I've read that House on Haunted Hill played in theaters specially rigged to release skeletons upon the audience at certain times in the movie that might call for skeletons.  See?  That sounds like fun, doesn't it?  That's what William Castle's movies were all about.  Fun.  And as ridiculous and hilariously convoluted as House on Haunted Hill was, it was still a lot of fun.

Monday, October 10, 2011

The Last Man on Earth

Richard Matheson's novel I Am Legend is one of the great sci-fi/horror stories. That I am aware of, it was the first time vampirism was established as a medical condition rather than a supernatural one, a concept that has been used many times since. Sydney Salkow's The Last Man on Earth is the first of three adaptation, of I Am Legend, and it is probably the best.

Vincent Price stars as Robert Morgan, the seemingly lone human survivor of a global outbreak. He spends his days maintaining his sanity and humanity through a strict routine: Checking the radio for survivors, carving wooden stakes, going out for supplies, hunting and destroying vampires, disposing of the bodies, making repairs to his heavily barricaded home. At night, the vampires come to him. Led by Morgan's old colleague, Cortman, they gather outside his house and call him out, taunting him, and trying to break their way in. All Morgan can do is try to ignore it until daylight comes and he can begin his routine again.

A break in his routine occurs when Morgan finds a dog. The dog leads him to more signs of human life. Everything he is and believes himself to be is thrown into question when he finds a woman and takes her to his home.

The movie, written by but not credited to Matheson, keeps very close to the novel. There are a couple of pretty big changes, but this is the most faithful version of the three (the other two being The Omega Man with Charlton Heston, and of course, I Am Legend with Will Smith).

The first act is largely without dialogue, driven by Morgan's narration as he drives around the empty streets and hunts and scavenges his way through the wasteland. It's all very starkly shot and well executed, and is probably the best section of the movie. There's an extended flashback showing the beginnings of the outbreak and how Morgan lost his family and so on. Then, after he learns the intentions of Ruth, the woman he finds, the movie concludes with a chase sequence and finally a faceoff between Morgan and the creatures.

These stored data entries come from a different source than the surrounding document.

-- ==== Sys2Proof/Machine/Integer.lean ====
section
/-! DEFINITION. Integer, bit-field, 64-bit, compare, select and predicate instructions (spec/06, majors 0x10-0x1F). -/

namespace Sys2Proof.Machine

/-! ## Word operations (R156-R160) -/

/-- Bits 63:32 of the signed, and of the unsigned, product. -/
def mulhSigned (a b : Word) : Word := BitVec.ofInt 32 (a.toInt * b.toInt / 2 ^ 32)
def mulhPlain (a b : Word) : Word := BitVec.ofNat 32 (a.toNat * b.toNat / 2 ^ 32)

/-- An integer clamped to a range. -/
def clampTo (lo hi v : Int) : Int := if v < lo then lo else if hi < v then hi else v

def clampSigned (v : Int) : Word := BitVec.ofInt 32 (clampTo (-2147483648) 2147483647 v)
def clampPlain (v : Int) : Word := BitVec.ofInt 32 (clampTo 0 4294967295 v)

/-- abs(S(a) - S(b)). -/
def absDiff (a b : Word) : Word := BitVec.ofNat 32 (a.toInt - b.toInt).natAbs

/-- Signed byte k of a word. -/
def sbyte (a : Word) (k : Nat) : Int := (a.extractLsb' (8 * k) 8).toInt

/-- The sum of four signed byte products. -/
def dot4 (a b : Word) : Word :=
  BitVec.ofInt 32 (sbyte a 0 * sbyte b 0 + sbyte a 1 * sbyte b 1 + sbyte a 2 * sbyte b 2 + sbyte a 3 * sbyte b 3)

/-- Quotients and remainders of R157, with IDZ 0 for a zero divisor. -/
def divSigned (a b : Word) : Word := if b = 0 then BitVec.allOnes 32 else BitVec.ofInt 32 (a.toInt.tdiv b.toInt)
def remSigned (a b : Word) : Word := if b = 0 then a else BitVec.ofInt 32 (a.toInt.tmod b.toInt)
def divPlain (a b : Word) : Word := if b = 0 then BitVec.allOnes 32 else a / b
def remPlain (a b : Word) : Word := if b = 0 then a else a % b

def minSigned (a b : Word) : Word := if b.toInt < a.toInt then b else a
def maxSigned (a b : Word) : Word := if a.toInt < b.toInt then b else a
def minPlain (a b : Word) : Word := if b.toNat < a.toNat then b else a
def maxPlain (a b : Word) : Word := if a.toNat < b.toNat then b else a

/-- Leading zero bits. -/
def leadingZeros (a : Word) : Word := BitVec.ofNat 32 (if a = 0 then 32 else 31 - a.toNat.log2)
/-- Set bits. -/
def countOnes (a : Word) : Word := BitVec.ofNat 32 ((List.range 32).filter fun i => a.getLsbD i).length
/-- abs(S(a)) mod 2^32. -/
def absWord (a : Word) : Word := if a.toInt < 0 then 0 - a else a

/-- Position and effective length of a field control word (R160). -/
def fieldPos (c : Word) : Nat := c.toNat % 32
def fieldLen (c : Word) : Nat := min (c.toNat / 256 % 64) (32 - fieldPos c)
def fieldMask (n : Nat) : Word := BitVec.ofNat 32 (2 ^ n - 1)

def bfePlain (a c : Word) : Word := (a >>> fieldPos c) &&& fieldMask (fieldLen c)
def bfeSigned (a c : Word) : Word :=
  let v := bfePlain a c
  let n := fieldLen c
  if n = 0 then 0 else if v.getLsbD (n - 1) then v ||| ~~~(fieldMask n) else v
def bfiWord (a f c : Word) : Word :=
  let m := fieldMask (fieldLen c) <<< fieldPos c
  (a &&& ~~~m) ||| ((f <<< fieldPos c) &&& m)

/-- One result byte of PRMT (R160). -/
def prmtByte (a f : Word) (e : BitVec 8) : BitVec 8 :=
  let k := (e.extractLsb' 1 2).toNat
  let v := (if e.getLsbD 0 then f else a).extractLsb' (8 * k) 8
  match (e.extractLsb' 3 2).toNat with
  | 0 => v
  | 1 => 0x00
  | 2 => 0xFF
  | _ => v.reverse

def prmtWord (a f c : Word) : Word :=
  prmtByte a f (c.extractLsb' 24 8) ++ prmtByte a f (c.extractLsb' 16 8) ++
    prmtByte a f (c.extractLsb' 8 8) ++ prmtByte a f (c.extractLsb' 0 8)

/-! ## Shared forms -/

/-- A two-source word operation with the shapes of `g` (R71). -/
def State.wordStep (h : Hdr) (g : Nat → Shaped → Shaped → Shaped) (d a b : Nat) (s : State) : State :=
  s.regStep h (.alu 2 4 1) [a, b] fun s => .ok [s.res d (g s.width (s.rd a) (s.rd b))]

/-- A one-source word operation: U from U, otherwise V. -/
def State.unaryStep (h : Hdr) (f : Word → Word) (d a : Nat) (s : State) : State :=
  s.regStep h (.alu 2 4 1) [a] fun s => .ok [s.res d (map1 s.width f (s.rd a))]

/-- The Other integer row of R71: U from U and U, otherwise V. -/
def plainShape (f : Word → Word → Word) (wd : Nat) (x y : Shaped) : Shaped := map2 wd f x y

/-- Divide and remainder, with IDIV0 when FMT.IDZ is 1 (R157), once the unit has the sources. -/
def State.divStep (h : Hdr) (f : Word → Word → Word) (d a b : Nat) (s : State) : State :=
  s.regStep h (.alu 24 24 1) [a, b] fun s =>
    let y := s.rd b
    let zero := (LaneSet.toList s.act).filter fun i => (y.lane i).val == 0
    let rs := [s.res d (map2 s.width f (s.rd a) y)]
    if s.fmt.getLsbD 16 && !zero.isEmpty then .error (.after (TrapInfo.at cIDIV0 (LaneSet.ofList zero) 0) rs)
    else .ok rs

/-- An immediate form (R163). -/
def State.immStep (h : Hdr) (g : Nat → Shaped → Shaped → Shaped) (d a : Nat) (i : Shaped) (s : State) : State :=
  s.regStep h (.alu 2 4 1) [a] fun s => .ok [s.res d (g s.width (s.rd a) i)]

/-- A 64-bit result from pairs or words (R161, R162). -/
def State.pairStep (h : Hdr) (d : Nat) (srcs : List Nat) (f : State → Nat → DWord) (s : State) : State :=
  s.regStep h (.alu 2 4 1) srcs fun s =>
    let x := pairBy s.width (srcs.map s.rd) (f s)
    .ok [s.res d x.1, s.res (d + 1) x.2]

/-- Lane i of a pair, and of a word, as the instruction reads them. -/
def State.pairAt (s : State) (n i : Nat) : DWord := pairLane (s.rd n) (s.rd (n + 1)) i
def State.wordAt (s : State) (n i : Nat) : Word := ((s.rd n).lane i).val

/-- 64-bit shifts by a whole word (R161). -/
def shl64By (x : DWord) (b : Word) : DWord := if 64 ≤ b.toNat then 0 else x <<< b.toNat
def shr64By (x : DWord) (b : Word) : DWord := if 64 ≤ b.toNat then 0 else x >>> b.toNat
def sar64By (x : DWord) (b : Word) : DWord := x.sshiftRight (min b.toNat 64)

/-- A predicate operation (R167). -/
def State.predStep (h : Hdr) (f : Bool → Bool → Bool) (d a b : Nat) (s : State) : State :=
  s.regStep h (.alu 2 4 1) [] fun s =>
    let x := s.rdp a
    let y := s.rdp b
    .ok [s.resP d (predBy [] [x, y] fun i => f (x.lane i) (y.lane i))]

/-! ## IAR (R156, R157) -/

/-- ADD: (a + b) mod 2^32 (R156). -/
def execAddW (h : Hdr) (d a b : BitVec 6) (s : State) : Answer :=
  .next (s.wordStep h addShaped d.toNat a.toNat b.toNat)

/-- SUB: (a - b) mod 2^32 (R156). -/
def execSubW (h : Hdr) (d a b : BitVec 6) (s : State) : Answer :=
  .next (s.wordStep h subShaped d.toNat a.toNat b.toNat)

/-- MUL: (a × b) mod 2^32 (R156). -/
def execMulW (h : Hdr) (d a b : BitVec 6) (s : State) : Answer :=
  .next (s.wordStep h mulShaped d.toNat a.toNat b.toNat)

/-- MULH.S: the high half of the signed product (R156). -/
def execMulhS (h : Hdr) (d a b : BitVec 6) (s : State) : Answer :=
  .next (s.wordStep h (plainShape mulhSigned) d.toNat a.toNat b.toNat)

/-- MULH.N: the high half of the unsigned product (R156). -/
def execMulhN (h : Hdr) (d a b : BitVec 6) (s : State) : Answer :=
  .next (s.wordStep h (plainShape mulhPlain) d.toNat a.toNat b.toNat)

/-- MAD: (a × b + d) mod 2^32, with the Add row applied to the Scale result and D (R71, R156). -/
def execMad (h : Hdr) (d a b : BitVec 6) (s : State) : Answer :=
  .next (s.regStep h (.alu 2 4 1) [a.toNat, b.toNat, d.toNat] fun s =>
    let x := s.rd a.toNat
    let y := s.rd b.toNat
    let z := s.rd d.toNat
    .ok [s.res d.toNat (addShaped s.width (mulShaped s.width x y) z)])

/-- ADDS.S: the signed sum, clamped (R156). -/
def execAddsS (h : Hdr) (d a b : BitVec 6) (s : State) : Answer :=
  .next (s.wordStep h (plainShape fun a b => clampSigned (a.toInt + b.toInt)) d.toNat a.toNat b.toNat)

/-- ADDS.N: the unsigned sum, clamped (R156). -/
def execAddsN (h : Hdr) (d a b : BitVec 6) (s : State) : Answer :=
  .next (s.wordStep h (plainShape fun a b => clampPlain ((a.toNat : Int) + b.toNat)) d.toNat a.toNat b.toNat)

/-- SUBS.S: the signed difference, clamped (R156). -/
def execSubsS (h : Hdr) (d a b : BitVec 6) (s : State) : Answer :=
  .next (s.wordStep h (plainShape fun a b => clampSigned (a.toInt - b.toInt)) d.toNat a.toNat b.toNat)

/-- SUBS.N: the unsigned difference, clamped (R156). -/
def execSubsN (h : Hdr) (d a b : BitVec 6) (s : State) : Answer :=
  .next (s.wordStep h (plainShape fun a b => clampPlain ((a.toNat : Int) - b.toNat)) d.toNat a.toNat b.toNat)

/-- ABSD: the absolute signed difference (R156). -/
def execAbsd (h : Hdr) (d a b : BitVec 6) (s : State) : Answer :=
  .next (s.wordStep h (plainShape absDiff) d.toNat a.toNat b.toNat)

/-- DIV.S (R157). -/
def execDivS (h : Hdr) (d a b : BitVec 6) (s : State) : Answer :=
  .next (s.divStep h divSigned d.toNat a.toNat b.toNat)

/-- DIV.N (R157). -/
def execDivN (h : Hdr) (d a b : BitVec 6) (s : State) : Answer :=
  .next (s.divStep h divPlain d.toNat a.toNat b.toNat)

/-- REM.S (R157). -/
def execRemS (h : Hdr) (d a b : BitVec 6) (s : State) : Answer :=
  .next (s.divStep h remSigned d.toNat a.toNat b.toNat)

/-- REM.N (R157). -/
def execRemN (h : Hdr) (d a b : BitVec 6) (s : State) : Answer :=
  .next (s.divStep h remPlain d.toNat a.toNat b.toNat)

/-- DP4: the sum of four signed byte products (R156). -/
def execDp4 (h : Hdr) (d a b : BitVec 6) (s : State) : Answer :=
  .next (s.wordStep h (plainShape dot4) d.toNat a.toNat b.toNat)

/-! ## ILG (R158) -/

/-- AND (R158). -/
def execAndW (h : Hdr) (d a b : BitVec 6) (s : State) : Answer :=
  .next (s.wordStep h (plainShape fun a b => a &&& b) d.toNat a.toNat b.toNat)

/-- OR (R158). -/
def execOrW (h : Hdr) (d a b : BitVec 6) (s : State) : Answer :=
  .next (s.wordStep h (plainShape fun a b => a ||| b) d.toNat a.toNat b.toNat)

/-- XOR (R158). -/
def execXorW (h : Hdr) (d a b : BitVec 6) (s : State) : Answer :=
  .next (s.wordStep h (plainShape fun a b => a ^^^ b) d.toNat a.toNat b.toNat)

/-- ANDN: a & ~b (R158). -/
def execAndn (h : Hdr) (d a b : BitVec 6) (s : State) : Answer :=
  .next (s.wordStep h (plainShape fun a b => a &&& ~~~b) d.toNat a.toNat b.toNat)

/-- SHL (R158). -/
def execShlW (h : Hdr) (d a b : BitVec 6) (s : State) : Answer :=
  .next (s.wordStep h shlShaped d.toNat a.toNat b.toNat)

/-- SHR (R158). -/
def execShrW (h : Hdr) (d a b : BitVec 6) (s : State) : Answer :=
  .next (s.wordStep h (plainShape shrWord) d.toNat a.toNat b.toNat)

/-- SAR (R158). -/
def execSarW (h : Hdr) (d a b : BitVec 6) (s : State) : Answer :=
  .next (s.wordStep h (plainShape sarWord) d.toNat a.toNat b.toNat)

/-- ROTL: rotate left by b mod 32 (R158). -/
def execRotl (h : Hdr) (d a b : BitVec 6) (s : State) : Answer :=
  .next (s.wordStep h (plainShape fun a b => a.rotateLeft (b.toNat % 32)) d.toNat a.toNat b.toNat)

/-- MIN.S (R158). -/
def execMinS (h : Hdr) (d a b : BitVec 6) (s : State) : Answer :=
  .next (s.wordStep h (plainShape minSigned) d.toNat a.toNat b.toNat)

/-- MAX.S (R158). -/
def execMaxS (h : Hdr) (d a b : BitVec 6) (s : State) : Answer :=
  .next (s.wordStep h (plainShape maxSigned) d.toNat a.toNat b.toNat)

/-- MIN.N (R158). -/
def execMinN (h : Hdr) (d a b : BitVec 6) (s : State) : Answer :=
  .next (s.wordStep h (plainShape minPlain) d.toNat a.toNat b.toNat)

/-- MAX.N (R158). -/
def execMaxN (h : Hdr) (d a b : BitVec 6) (s : State) : Answer :=
  .next (s.wordStep h (plainShape maxPlain) d.toNat a.toNat b.toNat)

/-- CLZ: leading zero bits (R158). -/
def execClz (h : Hdr) (d a : BitVec 6) (s : State) : Answer :=
  .next (s.unaryStep h leadingZeros d.toNat a.toNat)

/-- POPC: set bits (R158). -/
def execPopc (h : Hdr) (d a : BitVec 6) (s : State) : Answer :=
  .next (s.unaryStep h countOnes d.toNat a.toNat)

/-- BREV: bit k to bit 31 - k (R158). -/
def execBrev (h : Hdr) (d a : BitVec 6) (s : State) : Answer :=
  .next (s.unaryStep h (fun a => a.reverse) d.toNat a.toNat)

/-- ABS.S (R158). -/
def execAbsS (h : Hdr) (d a : BitVec 6) (s : State) : Answer :=
  .next (s.unaryStep h absWord d.toNat a.toNat)

/-! ## 16-bit forms: D is the first source (R42) -/

/-- ADD, 16-bit (R42). -/
def execAdd16 (sw : Bool) (d a : BitVec 5) (s : State) : Answer :=
  .next (s.wordStep (hdr16 sw) addShaped d.toNat d.toNat a.toNat)

/-- SUB, 16-bit (R42). -/
def execSub16 (sw : Bool) (d a : BitVec 5) (s : State) : Answer :=
  .next (s.wordStep (hdr16 sw) subShaped d.toNat d.toNat a.toNat)

/-- MUL, 16-bit (R42). -/
def execMul16 (sw : Bool) (d a : BitVec 5) (s : State) : Answer :=
  .next (s.wordStep (hdr16 sw) mulShaped d.toNat d.toNat a.toNat)

/-- AND, 16-bit (R42). -/
def execAnd16 (sw : Bool) (d a : BitVec 5) (s : State) : Answer :=
  .next (s.wordStep (hdr16 sw) (plainShape fun a b => a &&& b) d.toNat d.toNat a.toNat)

/-- OR, 16-bit (R42). -/
def execOr16 (sw : Bool) (d a : BitVec 5) (s : State) : Answer :=
  .next (s.wordStep (hdr16 sw) (plainShape fun a b => a ||| b) d.toNat d.toNat a.toNat)

/-- XOR, 16-bit (R42). -/
def execXor16 (sw : Bool) (d a : BitVec 5) (s : State) : Answer :=
  .next (s.wordStep (hdr16 sw) (plainShape fun a b => a ^^^ b) d.toNat d.toNat a.toNat)

/-- SHL, 16-bit (R42). -/
def execShl16 (sw : Bool) (d a : BitVec 5) (s : State) : Answer :=
  .next (s.wordStep (hdr16 sw) shlShaped d.toNat d.toNat a.toNat)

One thing I didn't like is that the vampires are not very strong. They seem to have pretty terrible coordination and they amble around like zombies. They also really have no distinctive features that set them apart from any other human. They just wear clothes that are too big.

Vincent Price is fun to watch, though he is not really a good fit for the role. In the first third when he is alone, going about his business, he's pretty good, but when it gets to the flashbacks that show him as your average family man, the illusion is shattered. His very distinctive voice and inflections don't really sell that. Same with when he's playing opposite Ruth.

The story of I Am Legend has a timeless quality and a true resonance. The fact that Hollywood keeps returning to it is proof of that. There has yet to be a perfect adaptation, but it's fun to watch how the story has evolved with each incarnation. It seems to get farther from the source material each time. They should do a new version every decade or so, just for the fun of it.